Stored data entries
================
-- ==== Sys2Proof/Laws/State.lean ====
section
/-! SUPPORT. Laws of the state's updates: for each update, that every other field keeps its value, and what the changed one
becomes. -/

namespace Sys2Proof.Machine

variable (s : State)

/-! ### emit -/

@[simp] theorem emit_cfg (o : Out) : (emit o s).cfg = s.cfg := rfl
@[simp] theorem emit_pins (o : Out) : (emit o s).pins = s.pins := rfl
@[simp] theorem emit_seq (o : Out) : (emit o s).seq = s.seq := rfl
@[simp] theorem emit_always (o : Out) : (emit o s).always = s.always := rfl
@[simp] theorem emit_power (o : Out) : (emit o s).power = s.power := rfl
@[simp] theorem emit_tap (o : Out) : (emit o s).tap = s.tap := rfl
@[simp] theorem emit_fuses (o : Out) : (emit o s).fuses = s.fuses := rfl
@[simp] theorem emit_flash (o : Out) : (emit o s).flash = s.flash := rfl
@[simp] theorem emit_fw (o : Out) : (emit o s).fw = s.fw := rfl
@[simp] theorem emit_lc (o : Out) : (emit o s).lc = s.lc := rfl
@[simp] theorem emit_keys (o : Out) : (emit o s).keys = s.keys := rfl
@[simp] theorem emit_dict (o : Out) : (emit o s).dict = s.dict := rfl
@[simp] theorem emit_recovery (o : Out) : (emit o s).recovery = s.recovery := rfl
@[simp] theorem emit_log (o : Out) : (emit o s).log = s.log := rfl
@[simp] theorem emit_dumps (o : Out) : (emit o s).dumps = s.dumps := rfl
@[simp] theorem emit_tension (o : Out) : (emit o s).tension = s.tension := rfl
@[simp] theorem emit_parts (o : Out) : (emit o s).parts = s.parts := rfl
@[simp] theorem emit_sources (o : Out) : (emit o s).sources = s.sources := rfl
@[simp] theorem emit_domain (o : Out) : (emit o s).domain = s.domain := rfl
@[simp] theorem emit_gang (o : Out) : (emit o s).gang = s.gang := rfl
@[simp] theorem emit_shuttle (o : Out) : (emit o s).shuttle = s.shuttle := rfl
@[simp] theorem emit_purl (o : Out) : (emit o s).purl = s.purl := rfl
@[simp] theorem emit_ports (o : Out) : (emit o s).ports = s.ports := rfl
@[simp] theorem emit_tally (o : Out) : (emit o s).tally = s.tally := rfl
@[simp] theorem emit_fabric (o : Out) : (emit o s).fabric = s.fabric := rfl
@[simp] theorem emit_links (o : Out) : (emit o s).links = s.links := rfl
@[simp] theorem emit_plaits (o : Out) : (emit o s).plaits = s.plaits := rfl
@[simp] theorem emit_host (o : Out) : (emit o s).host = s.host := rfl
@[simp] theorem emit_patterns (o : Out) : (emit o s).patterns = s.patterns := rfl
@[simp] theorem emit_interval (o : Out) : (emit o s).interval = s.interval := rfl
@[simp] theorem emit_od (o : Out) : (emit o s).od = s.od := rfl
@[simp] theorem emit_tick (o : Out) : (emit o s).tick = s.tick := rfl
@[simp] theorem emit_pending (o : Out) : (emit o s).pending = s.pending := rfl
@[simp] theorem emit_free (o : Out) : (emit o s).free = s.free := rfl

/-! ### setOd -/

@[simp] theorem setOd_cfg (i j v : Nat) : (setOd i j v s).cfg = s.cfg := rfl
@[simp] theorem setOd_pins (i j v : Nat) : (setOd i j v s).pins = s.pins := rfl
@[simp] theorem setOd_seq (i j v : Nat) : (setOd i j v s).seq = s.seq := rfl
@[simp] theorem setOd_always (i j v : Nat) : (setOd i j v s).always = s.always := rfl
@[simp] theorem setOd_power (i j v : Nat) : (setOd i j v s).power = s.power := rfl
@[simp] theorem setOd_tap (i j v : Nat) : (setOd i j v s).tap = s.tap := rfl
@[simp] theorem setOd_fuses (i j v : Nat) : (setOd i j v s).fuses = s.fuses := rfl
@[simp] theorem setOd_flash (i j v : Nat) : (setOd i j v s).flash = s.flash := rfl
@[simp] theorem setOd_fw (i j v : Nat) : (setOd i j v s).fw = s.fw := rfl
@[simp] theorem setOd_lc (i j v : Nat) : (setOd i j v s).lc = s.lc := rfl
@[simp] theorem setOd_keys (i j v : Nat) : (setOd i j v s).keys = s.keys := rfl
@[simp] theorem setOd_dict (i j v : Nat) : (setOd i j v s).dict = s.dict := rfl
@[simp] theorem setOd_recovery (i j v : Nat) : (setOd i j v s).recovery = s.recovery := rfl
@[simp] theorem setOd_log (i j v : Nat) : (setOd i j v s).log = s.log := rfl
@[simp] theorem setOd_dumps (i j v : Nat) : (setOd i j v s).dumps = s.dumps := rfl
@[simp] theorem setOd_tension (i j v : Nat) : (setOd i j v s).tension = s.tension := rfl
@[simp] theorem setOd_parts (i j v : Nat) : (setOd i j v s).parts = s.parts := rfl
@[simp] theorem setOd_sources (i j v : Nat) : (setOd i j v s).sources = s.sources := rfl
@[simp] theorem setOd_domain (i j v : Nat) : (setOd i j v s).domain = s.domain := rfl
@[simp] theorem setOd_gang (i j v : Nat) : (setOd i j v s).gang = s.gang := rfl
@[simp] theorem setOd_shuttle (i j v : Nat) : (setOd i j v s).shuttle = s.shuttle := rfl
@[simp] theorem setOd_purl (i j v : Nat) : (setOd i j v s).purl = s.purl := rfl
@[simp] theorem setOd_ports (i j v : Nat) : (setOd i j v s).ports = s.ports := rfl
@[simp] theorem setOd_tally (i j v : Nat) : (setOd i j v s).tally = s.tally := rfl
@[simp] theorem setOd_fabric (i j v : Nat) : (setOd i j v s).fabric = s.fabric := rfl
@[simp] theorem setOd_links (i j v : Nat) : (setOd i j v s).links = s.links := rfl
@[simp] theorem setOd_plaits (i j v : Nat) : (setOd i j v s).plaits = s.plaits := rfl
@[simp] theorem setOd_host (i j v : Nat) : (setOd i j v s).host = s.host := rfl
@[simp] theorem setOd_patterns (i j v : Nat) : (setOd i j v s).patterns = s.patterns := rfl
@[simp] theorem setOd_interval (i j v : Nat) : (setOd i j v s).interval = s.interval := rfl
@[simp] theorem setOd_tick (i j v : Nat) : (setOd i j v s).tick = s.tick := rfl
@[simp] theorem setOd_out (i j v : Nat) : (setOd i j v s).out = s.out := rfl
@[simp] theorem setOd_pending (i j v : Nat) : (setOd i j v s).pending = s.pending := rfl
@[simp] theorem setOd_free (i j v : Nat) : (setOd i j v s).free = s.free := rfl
================
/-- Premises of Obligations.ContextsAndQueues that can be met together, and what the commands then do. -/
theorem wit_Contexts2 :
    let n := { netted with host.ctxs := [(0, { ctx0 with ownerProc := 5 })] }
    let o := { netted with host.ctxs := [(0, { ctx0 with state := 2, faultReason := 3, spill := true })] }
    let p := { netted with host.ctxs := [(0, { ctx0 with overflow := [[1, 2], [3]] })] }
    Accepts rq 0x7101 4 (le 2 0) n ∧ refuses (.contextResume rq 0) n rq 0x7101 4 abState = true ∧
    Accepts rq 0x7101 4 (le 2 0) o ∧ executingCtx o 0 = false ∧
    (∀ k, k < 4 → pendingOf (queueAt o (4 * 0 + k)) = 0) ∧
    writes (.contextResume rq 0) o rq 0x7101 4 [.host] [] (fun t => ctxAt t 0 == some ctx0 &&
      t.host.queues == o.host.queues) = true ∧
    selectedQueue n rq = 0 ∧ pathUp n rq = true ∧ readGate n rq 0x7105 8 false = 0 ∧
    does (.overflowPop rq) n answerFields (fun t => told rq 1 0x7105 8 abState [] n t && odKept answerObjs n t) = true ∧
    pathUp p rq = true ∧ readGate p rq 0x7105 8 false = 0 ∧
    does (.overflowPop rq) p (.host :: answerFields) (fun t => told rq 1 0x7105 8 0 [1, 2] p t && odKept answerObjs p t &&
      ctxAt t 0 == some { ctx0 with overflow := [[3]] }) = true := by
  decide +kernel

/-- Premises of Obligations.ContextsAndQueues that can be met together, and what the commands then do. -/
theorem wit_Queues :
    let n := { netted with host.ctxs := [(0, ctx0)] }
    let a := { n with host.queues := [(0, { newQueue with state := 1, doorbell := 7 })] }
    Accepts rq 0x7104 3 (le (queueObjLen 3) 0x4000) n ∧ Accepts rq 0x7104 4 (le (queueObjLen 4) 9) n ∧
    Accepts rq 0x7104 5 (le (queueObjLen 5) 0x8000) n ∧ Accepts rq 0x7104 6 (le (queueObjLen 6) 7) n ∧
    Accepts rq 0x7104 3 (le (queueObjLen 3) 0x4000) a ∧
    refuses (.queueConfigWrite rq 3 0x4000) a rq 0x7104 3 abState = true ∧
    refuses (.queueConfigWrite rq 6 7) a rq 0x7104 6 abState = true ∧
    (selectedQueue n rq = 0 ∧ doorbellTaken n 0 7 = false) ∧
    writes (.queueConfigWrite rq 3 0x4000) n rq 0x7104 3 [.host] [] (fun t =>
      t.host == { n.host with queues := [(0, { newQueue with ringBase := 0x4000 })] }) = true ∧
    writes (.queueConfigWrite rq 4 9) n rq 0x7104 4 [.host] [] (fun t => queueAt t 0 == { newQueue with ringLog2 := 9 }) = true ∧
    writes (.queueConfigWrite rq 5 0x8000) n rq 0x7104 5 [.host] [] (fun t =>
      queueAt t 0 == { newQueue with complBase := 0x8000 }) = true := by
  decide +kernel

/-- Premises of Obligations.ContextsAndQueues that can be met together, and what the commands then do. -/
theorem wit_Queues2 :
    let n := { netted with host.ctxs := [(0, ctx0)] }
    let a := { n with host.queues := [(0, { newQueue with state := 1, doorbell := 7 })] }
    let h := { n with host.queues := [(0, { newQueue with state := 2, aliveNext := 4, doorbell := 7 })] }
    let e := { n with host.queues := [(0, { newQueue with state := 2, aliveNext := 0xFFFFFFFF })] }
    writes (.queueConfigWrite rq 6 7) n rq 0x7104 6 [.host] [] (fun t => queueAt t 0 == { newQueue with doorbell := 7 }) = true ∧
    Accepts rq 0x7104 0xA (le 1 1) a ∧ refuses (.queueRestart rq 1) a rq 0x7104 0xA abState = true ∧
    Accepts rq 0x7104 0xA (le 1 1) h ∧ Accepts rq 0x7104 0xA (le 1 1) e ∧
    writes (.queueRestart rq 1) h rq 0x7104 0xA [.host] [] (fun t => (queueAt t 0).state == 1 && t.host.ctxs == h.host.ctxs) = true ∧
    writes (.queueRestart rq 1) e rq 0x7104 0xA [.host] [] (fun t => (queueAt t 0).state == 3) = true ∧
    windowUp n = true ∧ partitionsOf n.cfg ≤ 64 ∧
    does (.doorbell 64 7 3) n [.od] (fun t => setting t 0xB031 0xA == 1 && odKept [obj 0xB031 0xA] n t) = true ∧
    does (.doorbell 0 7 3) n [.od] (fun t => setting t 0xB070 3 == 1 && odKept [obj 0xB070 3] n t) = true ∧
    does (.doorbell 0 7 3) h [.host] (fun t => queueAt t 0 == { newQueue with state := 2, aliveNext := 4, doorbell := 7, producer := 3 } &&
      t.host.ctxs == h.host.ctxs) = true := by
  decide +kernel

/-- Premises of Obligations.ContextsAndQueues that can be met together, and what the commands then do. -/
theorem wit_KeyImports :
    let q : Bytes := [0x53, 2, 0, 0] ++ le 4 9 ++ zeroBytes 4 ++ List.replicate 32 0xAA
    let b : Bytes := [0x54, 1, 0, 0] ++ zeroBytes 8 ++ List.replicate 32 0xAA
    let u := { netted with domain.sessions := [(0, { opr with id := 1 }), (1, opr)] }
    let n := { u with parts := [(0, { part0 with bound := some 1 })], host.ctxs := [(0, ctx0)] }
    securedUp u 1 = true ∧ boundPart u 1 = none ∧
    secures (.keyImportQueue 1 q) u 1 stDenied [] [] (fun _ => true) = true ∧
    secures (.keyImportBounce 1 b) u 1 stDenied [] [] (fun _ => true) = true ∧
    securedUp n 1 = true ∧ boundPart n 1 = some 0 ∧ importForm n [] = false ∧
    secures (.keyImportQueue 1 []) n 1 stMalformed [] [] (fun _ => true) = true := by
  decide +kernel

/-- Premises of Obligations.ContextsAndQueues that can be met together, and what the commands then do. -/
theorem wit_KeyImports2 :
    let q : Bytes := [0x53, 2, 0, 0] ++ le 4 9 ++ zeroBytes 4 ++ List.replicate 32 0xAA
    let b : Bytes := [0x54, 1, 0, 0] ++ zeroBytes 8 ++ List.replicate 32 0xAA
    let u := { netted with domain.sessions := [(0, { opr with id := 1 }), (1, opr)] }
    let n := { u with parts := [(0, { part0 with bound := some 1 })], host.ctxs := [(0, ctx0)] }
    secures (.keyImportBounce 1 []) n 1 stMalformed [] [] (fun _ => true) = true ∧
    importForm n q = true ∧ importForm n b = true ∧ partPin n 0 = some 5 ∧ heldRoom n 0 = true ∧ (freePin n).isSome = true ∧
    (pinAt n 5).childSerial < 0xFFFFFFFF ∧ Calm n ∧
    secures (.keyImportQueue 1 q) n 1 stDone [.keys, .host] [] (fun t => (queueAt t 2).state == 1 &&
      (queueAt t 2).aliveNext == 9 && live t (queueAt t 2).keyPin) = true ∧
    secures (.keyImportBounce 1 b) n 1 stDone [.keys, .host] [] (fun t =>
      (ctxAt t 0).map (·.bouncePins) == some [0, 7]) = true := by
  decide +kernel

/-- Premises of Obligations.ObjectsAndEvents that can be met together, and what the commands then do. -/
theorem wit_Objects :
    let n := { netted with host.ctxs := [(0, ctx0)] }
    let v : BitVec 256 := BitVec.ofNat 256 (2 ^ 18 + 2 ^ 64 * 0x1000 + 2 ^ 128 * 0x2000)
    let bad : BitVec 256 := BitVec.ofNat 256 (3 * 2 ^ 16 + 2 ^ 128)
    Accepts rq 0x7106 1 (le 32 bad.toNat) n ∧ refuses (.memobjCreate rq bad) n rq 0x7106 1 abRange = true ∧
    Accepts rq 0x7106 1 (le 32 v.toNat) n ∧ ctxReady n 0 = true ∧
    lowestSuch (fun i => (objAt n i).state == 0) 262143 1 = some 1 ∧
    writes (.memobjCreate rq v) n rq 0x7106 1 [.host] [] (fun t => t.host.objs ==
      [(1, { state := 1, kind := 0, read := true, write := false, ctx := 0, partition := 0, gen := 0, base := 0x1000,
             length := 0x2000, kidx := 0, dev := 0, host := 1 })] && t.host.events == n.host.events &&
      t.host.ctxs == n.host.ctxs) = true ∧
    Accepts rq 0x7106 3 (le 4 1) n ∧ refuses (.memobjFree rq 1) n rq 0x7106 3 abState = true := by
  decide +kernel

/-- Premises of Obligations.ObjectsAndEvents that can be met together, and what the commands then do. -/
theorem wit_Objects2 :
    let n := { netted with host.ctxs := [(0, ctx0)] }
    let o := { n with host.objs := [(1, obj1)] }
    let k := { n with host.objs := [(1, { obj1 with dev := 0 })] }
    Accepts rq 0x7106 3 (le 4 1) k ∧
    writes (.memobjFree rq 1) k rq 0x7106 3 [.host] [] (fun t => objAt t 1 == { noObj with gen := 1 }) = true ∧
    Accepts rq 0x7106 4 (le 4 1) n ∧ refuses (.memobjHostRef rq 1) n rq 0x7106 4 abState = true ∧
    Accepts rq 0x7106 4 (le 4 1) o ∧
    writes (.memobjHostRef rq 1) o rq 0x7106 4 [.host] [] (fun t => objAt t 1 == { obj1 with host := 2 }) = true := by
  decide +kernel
================
Look above for the line holding "(ctxAt t 0).map". Print it and every line after it, exactly, through the line holding "writes (.memobjCreate rq".

      (ctxAt t 0).map (·.bouncePins) == some [0, 7]) = true := by
  decide +kernel

/-- Premises of Obligations.ObjectsAndEvents that can be met together, and what the commands then do. -/
theorem wit_Objects :
    let n := { netted with host.ctxs := [(0, ctx0)] }
    let v : BitVec 256 := BitVec.ofNat 256 (2 ^ 18 + 2 ^ 64 * 0x1000 + 2 ^ 128 * 0x2000)
    let bad : BitVec 256 := BitVec.ofNat 256 (3 * 2 ^ 16 + 2 ^ 128)
    Accepts rq 0x7106 1 (le 32 bad.toNat) n ∧ refuses (.memobjCreate rq bad) n rq 0x7106 1 abRange = true ∧
    Accepts rq 0x7106 1 (le 32 v.toNat) n ∧ ctxReady n 0 = true ∧
    lowestSuch (fun i => (objAt n i).state == 0) 262143 1 = some 1 ∧
    writes (.memobjCreate rq v) n rq 0x7106 1 [.host] [] (fun t => t.host.objs ==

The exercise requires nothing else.